The Wet’suwet’en Nation consists of five clans and 13 house groups. There are six Indian Act bands, five of which have signed on to the pipeline.
The feast hall, or potlatch, is the primary institution of governance. It’s where decisions are made and the investiture of hereditary titles takes place.
Under the traditional system, certain hereditary titles confer exclusive territorial rights to the title holder, according to anthropologist Antonia Mills.
Mills was hired by Wet’suwet’en hereditary chiefs in the late nineties to study their traditions and offer expert testimony as part of the case commonly called Delgamuukw.
She argued that some titles are over 5,000 years old.
For instance, Goolaht is “among the world’s oldest recorded continuously held titles to confer exclusive property rights,” she wrote.
The Delgamuukw case concerned the question of Aboriginal title.
However, B.C. Supreme Court rejected Mills’s evidence and the evidence of Wet’suwet’en and Gitxsan chiefs.
In 1991, Judge Allan McEachern ruled Aboriginal title had been extinguished.

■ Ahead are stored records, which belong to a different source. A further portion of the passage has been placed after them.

/-- Settles O37: under the invariant a pending PCMD is a well-formed command, and its completion keeps OVR and ERR. -/
theorem engineNeverFailsOnAcceptedCommand : Obligations.EngineNeverFailsOnAcceptedCommand := by
  intro s hi hb ht
  obtain ⟨i, hd⟩ := hi.pendingLegal hb
  obtain ⟨st, key, res, hx⟩ := exec_wf i s.takeTurn (decode_ok_wf hd)
  exact ⟨_, (step_engine ht hb hd).trans hx, rfl, rfl, rfl⟩

/-- The engine raises no fault (R220). -/
theorem engineTurn_ne_fault (s : State) (f : Fault) : engineTurn s ≠ .fault f := by
  rcases engineTurn_cases s with ⟨-, e⟩ | ⟨-, _, _, _, _, -, e, hx⟩ | ⟨-, -, e⟩
  · simp [e]
  · simp [e, hx]
  · simp [e]

/-- A host turn faults only at a malformed access (20_memory.md R54, R55). -/
theorem malformed_of_hostTurn_fault {s : State} {f : Fault} (h : hostTurn s = .fault f) :
    ∃ addr width, classify addr width = .malformed ∧ f = .busError addr ∧
      ((∃ t, s.hostStmt = some (.memRead t addr width)) ∨ ∃ v, s.hostStmt = some (.memWrite addr width v)) := by
  rcases hostTurn_cases s with
    ⟨_, _, e⟩ | ⟨_, _, e⟩ | ⟨_, _, _, e⟩ | ⟨addr, width, hc, hs, e⟩ | ⟨_, _, _, e⟩ <;> cases e.symm.trans h
  exact ⟨addr, width, hc, rfl, hs⟩

/-- On the host's turn a malformed access is a bus error, a read and a write alike (R207). -/
theorem step_of_malformed {s : State} {addr : Nat} {width : Width} (ht : s.nextTurn = .host)
    (hc : classify addr width = .malformed)
    (hs : (∃ t, s.hostStmt = some (.memRead t addr width)) ∨ ∃ v, s.hostStmt = some (.memWrite addr width v)) :
    step s = .fault (.busError addr) := by
  rcases hs with ⟨t, hs⟩ | ⟨v, hs⟩
  · simp [step_host ht hs, hostExec, busRead, hc]
  · simp [step_host ht hs, hostExec, busWrite, hc]

/-- Settles O48: the engine raises no fault, the reset event always goes on, and the host faults at malformed accesses alone. -/
theorem busErrorIsTheOnlyFault : Obligations.BusErrorIsTheOnlyFault := by
  intro s f
  constructor
  · intro h
    rcases step_of_turn s with ⟨-, e⟩ | ⟨ht, e⟩ | ⟨-, e⟩
    · exact absurd (e.symm.trans h) (engineTurn_ne_fault _ _)
    · exact ⟨ht, malformed_of_hostTurn_fault (s := s.takeTurn) (e.symm.trans h)⟩
    · cases e.symm.trans h
  · rintro ⟨ht, addr, width, hc, rfl, hs⟩
    exact step_of_malformed ht hc hs

end Sys2Proof.Machine
end

section
/-! PROOF. Reset (70_reset_and_hazards.md R230, R231; 10_state.md R34): the reset event leaves zeros and an idle block, and a
block of zeros reads 0. -/

namespace Sys2Proof.Machine

/-- On the reset event's turn the step applies it (R230). -/
theorem step_reset {s : State} (h : s.nextTurn = .reset) : step s = .next s.takeTurn.applyReset := by
  rw [step, h, runTurn]

/-- With nothing pending an engine turn is only taken off the list (log 2). -/
theorem step_engine_idle {s : State} (h : s.nextTurn = .engine) (hb : s.busy = false) : step s = .next s.takeTurn := by
  rw [step, h, runTurn, engineTurn_idle (by rw [takeTurn_busy, hb])]

/-- Every byte of the reset value of STATE and KEY is 0 (10_state.md R34). -/
@[simp] theorem byteAt_replicate_zero (i : Nat) : byteAt (Vector.replicate 16 0) i = 0 := by
  simp [byteAt]

/-- Every word of the reset value of STATE and KEY is 0 (10_state.md R34). -/
@[simp] theorem blockWord_replicate_zero (k : Fin 4) : blockWord (Vector.replicate 16 0) k = 0 := by
  simp only [blockWord, byteAt_replicate_zero]
  decide

/-- Settles O54: `applyReset` zeroes each register and so clears BUSY, and an engine turn of an idle block only takes itself
off the list. -/
theorem resetEventZeroesTheBlock : Obligations.ResetEventZeroesTheBlock := by
  intro s h
  refine ⟨s.takeTurn.applyReset, step_reset h, fun _ => ⟨?_, ?_⟩, rfl, rfl, rfl, rfl, rfl, rfl, ?_⟩
  · rw [applyReset_stateReg, byteAt_replicate_zero]
  · rw [applyReset_keyReg, byteAt_replicate_zero]
  · rintro u rfl
    exact ⟨_, step_engine_idle rfl rfl, rfl, rfl, rfl, rfl, rfl, rfl⟩
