-- ==== Sys2Proof/Laws/Compression.lean ====
section
/-! SUPPORT. The mixing step by index: what each of the sixteen words is after it. -/

namespace Sys2Proof.Machine

/-- A mixing step on four distinct indices puts the four results of `mixG` there and leaves the other words (R122). -/
theorem stepG_getElem {a b c d : Fin 16} (mx my : Word) (v : Block) (hab : a ≠ b) (hac : a ≠ c) (had : a ≠ d)
    (hbc : b ≠ c) (hbd : b ≠ d) (hcd : c ≠ d) (i : Nat) (hi : i < 16) : (stepG a b c d mx my v)[i] =
      let g := mixG v[a] v[b] v[c] v[d] mx my
      if i = a then g.1 else if i = b then g.2.1 else if i = c then g.2.2.1 else if i = d then g.2.2.2 else v[i] := by
  have h1 := Fin.val_ne_of_ne hab
  have h2 := Fin.val_ne_of_ne hac
  have h3 := Fin.val_ne_of_ne had
  have h4 := Fin.val_ne_of_ne hbc
  have h5 := Fin.val_ne_of_ne hbd
  have h6 := Fin.val_ne_of_ne hcd
  simp only [stepG, mixG, Vector.getElem_set, Fin.getElem_fin, h1, h2, h3, h4, h5, h6, h1.symm, h2.symm, h3.symm, h4.symm,
    h5.symm, h6.symm, if_true, if_false]
  by_cases e1 : i = a
  · subst e1; simp [h1.symm, h2.symm, h3.symm]
  by_cases e2 : i = b
  · subst e2; simp [h1.symm]
  by_cases e3 : i = c
  · subst e3; simp [h4, h2.symm, h4.symm]
  by_cases e4 : i = d
  · subst e4; simp [h5, h6, h3.symm, h5.symm, h6.symm]
  simp [e1, e2, e3, e4, Ne.symm e1, Ne.symm e2, Ne.symm e3, Ne.symm e4]

end Sys2Proof.Machine
end

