-- ==== Sys2Proof/Laws/Tree.lean ====
section
/-! SUPPORT. The stack primitives and the merge: what push and pop do, and the depth invariant of R173 and R174. -/

namespace Sys2Proof.Machine

theorem toNat_succ7 {x : BitVec 7} (h : x.toNat ≤ 64) : (x + 1).toNat = x.toNat + 1 := by
  rw [BitVec.toNat_add]; simp; omega

theorem toNat_pred7 {x : BitVec 7} (h : 0 < x.toNat) : (x - 1).toNat = x.toNat - 1 := by
  have := x.isLt
  rw [BitVec.toNat_sub]; simp; omega

/-- A push below 64 entries (R12). -/
theorem push_eq {cv : CV} {h : HasherState} (hlt : h.cvSp.toNat < 64) :
    push cv h = .ok { h with mem := memWriteList h.mem (stackAddr h.cvSp.toNat) (lebytes cv.toList),
                             cvSp := h.cvSp + 1 } := by
  rw [push, if_neg (by simp [Config.stackDepth]; omega)]

/-- What a push can do: with room it writes the top entry, and it stops on a full stack (R12, R271). -/
theorem push_cases (cv : CV) (h : HasherState) :
    (h.cvSp.toNat < 64 ∧ push cv h = .ok { h with
      mem := memWriteList h.mem (stackAddr h.cvSp.toNat) (lebytes cv.toList), cvSp := h.cvSp + 1 }) ∨
    (64 ≤ h.cvSp.toNat ∧ push cv h = .error (.unreachableState .pushFull)) := by
  rcases lt_or_ge h.cvSp.toNat 64 with hlt | hge
  · exact .inl ⟨hlt, push_eq hlt⟩
  · exact .inr ⟨hge, by rw [push, if_pos (by simpa [Config.stackDepth] using hge)]⟩

/-- A pop of one of the 64 entries (R12). -/
theorem pop_eq {h : HasherState} (h0 : 0 < h.cvSp.toNat) (h1 : h.cvSp.toNat ≤ 64) :
    pop h = .ok (stackEntry h.mem (h.cvSp.toNat - 1), { h with cvSp := h.cvSp - 1 }) := by
  rw [pop, if_neg (by intro hz; simp [hz] at h0), if_neg (by simp [Config.stackDepth]; omega)]

/-- What a pop can do (R12, R271; log 6). -/
theorem pop_cases (h : HasherState) :
    (0 < h.cvSp.toNat ∧ h.cvSp.toNat ≤ 64 ∧
      pop h = .ok (stackEntry h.mem (h.cvSp.toNat - 1), { h with cvSp := h.cvSp - 1 })) ∨
    (∃ u, pop h = .error (.unreachableState u)) := by
  by_cases h0 : h.cvSp = 0
  · exact .inr ⟨_, by rw [pop, if_pos h0]⟩
  by_cases h1 : 64 < h.cvSp.toNat
  · exact .inr ⟨_, by rw [pop, if_neg h0, if_pos (by simpa [Config.stackDepth] using h1)]⟩
  · have : 0 < h.cvSp.toNat := by
      rcases Nat.eq_zero_or_pos h.cvSp.toNat with hz | hz
      · exact absurd (BitVec.eq_of_toNat_eq (by simpa using hz)) h0
      · exact hz
    exact .inl ⟨this, by omega, pop_eq this (by omega)⟩

/-- The hasher after one turn of the merge loop (R171). -/
def mergedTop (h : HasherState) : HasherState :=
  { h with
    mem := memWriteList h.mem (stackAddr (h.cvSp.toNat - 2))
      (lebytes (parentCV (stackEntry h.mem (h.cvSp.toNat - 2)) (stackEntry h.mem (h.cvSp.toNat - 1))).toList)
    cvSp := h.cvSp - 1 }

@[simp] theorem mergedTop_bufLen (h : HasherState) : (mergedTop h).bufLen = h.bufLen := by simp only [mergedTop]

@[simp] theorem mergedTop_chunkCtr (h : HasherState) : (mergedTop h).chunkCtr = h.chunkCtr := by simp only [mergedTop]

/-- One turn of the merge loop on a stack of at least two entries (R171, R173). -/
theorem mergeLoop_even {turns total : Nat} {h : HasherState} (he : total % 2 = 0) (h2 : 2 ≤ h.cvSp.toNat)
    (h64 : h.cvSp.toNat ≤ 64) : mergeLoop (turns + 1) total h = mergeLoop turns (total / 2) (mergedTop h) := by
  have h1 : (h.cvSp - 1).toNat = h.cvSp.toNat - 1 := toNat_pred7 (by omega)
  have h3 : (h.cvSp - 1 - 1).toNat = h.cvSp.toNat - 2 := by rw [toNat_pred7 (by omega), h1]; omega
  rw [mergeLoop, if_pos he, pop_eq (by omega) h64]
  simp only [bind, Except.bind]
  rw [pop_eq (by simp only; omega) (by simp only; omega)]
  simp only
  rw [push_eq (by simp only; omega)]
  simp only [mergedTop, h1, h3]
  rw [show h.cvSp.toNat - 1 - 1 = h.cvSp.toNat - 2 by omega]
  congr 2
  simp

/-- The merge loop stops at an odd total (R171). -/
theorem mergeLoop_odd {turns total : Nat} {h : HasherState} (ho : total % 2 = 1) :
    mergeLoop (turns + 1) total h = .ok h := by
  rw [mergeLoop, if_neg (by omega)]

theorem stackAddr_succ (e : Nat) : stackAddr (e + 1) = stackAddr e + 32 := by simp only [stackAddr]; omega

theorem lebytes_cv_length (cv : CV) : (lebytes cv.toList).length = 32 := by simp

theorem stackAddr_le {d e : Nat} : stackAddr d ≤ stackAddr e ↔ d ≤ e := by simp only [stackAddr]; omega

theorem bufAddr_lt_stack {i : Nat} (h : i < 1024) (e : Nat) : bufAddr i < stackAddr e := by
  simp only [bufAddr, stackAddr]; omega

/-- A push keeps the invariant (R174). -/
theorem HasherInv.push {h : HasherState} (hi : HasherInv h) (hlt : h.cvSp.toNat < 64) (cv : CV) :
    HasherInv { h with mem := memWriteList h.mem (stackAddr h.cvSp.toNat) (lebytes cv.toList), cvSp := h.cvSp + 1 } where
  memWf := memWriteList_wf _ hi.memWf _
  memInRange := memWriteList_inRange _ hi.memInRange (by simp only [stackAddr]; omega)
    (by rw [lebytes_cv_length]; simp only [stackAddr]; omega)
  bufLe := hi.bufLe
  spLe := by simp only; rw [toNat_succ7 (by omega)]; omega
  bufStored a h1 h2 := memRead_memWriteList_ne_none _ (.inl (hi.bufStored a h1 h2))
  stackStored a h1 h2 := by
    simp only at h2 ⊢
    rw [toNat_succ7 (by omega), stackAddr_succ] at h2
    apply memRead_memWriteList_ne_none
    rw [lebytes_cv_length]
    rcases lt_or_ge a (stackAddr h.cvSp.toNat) with h3 | h3
    · exact .inl (hi.stackStored a h1 h3)
    · exact .inr ⟨h3, h2⟩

The Supreme Court of Canada disagreed. The high court said that Aboriginal title is an ancestral right protected under Section 35(1) of the Constitution. However, a new trial was ordered. It never took place.
Wet’suwet’en have never signed a treaty or ceded their territory to the Crown.
The hereditary chiefs say, under Wet’suwet’en traditional law, the pipeline requires their permission, which they have no plans to grant.
This has created division within the Wet’suwet’en Nation, since five elected governments have signed benefit agreements supporting the project.
APTN has spoken with community members who support the project because of the economic benefits it promises, though the numbers for and against the pipeline are not altogether clear.
When Justice Marguerite Church granted the injunction, she said that even if Wet’suwet’en law did impact Canadian law, it wasn’t clear to her if Wet’suwet’en law had been followed or not.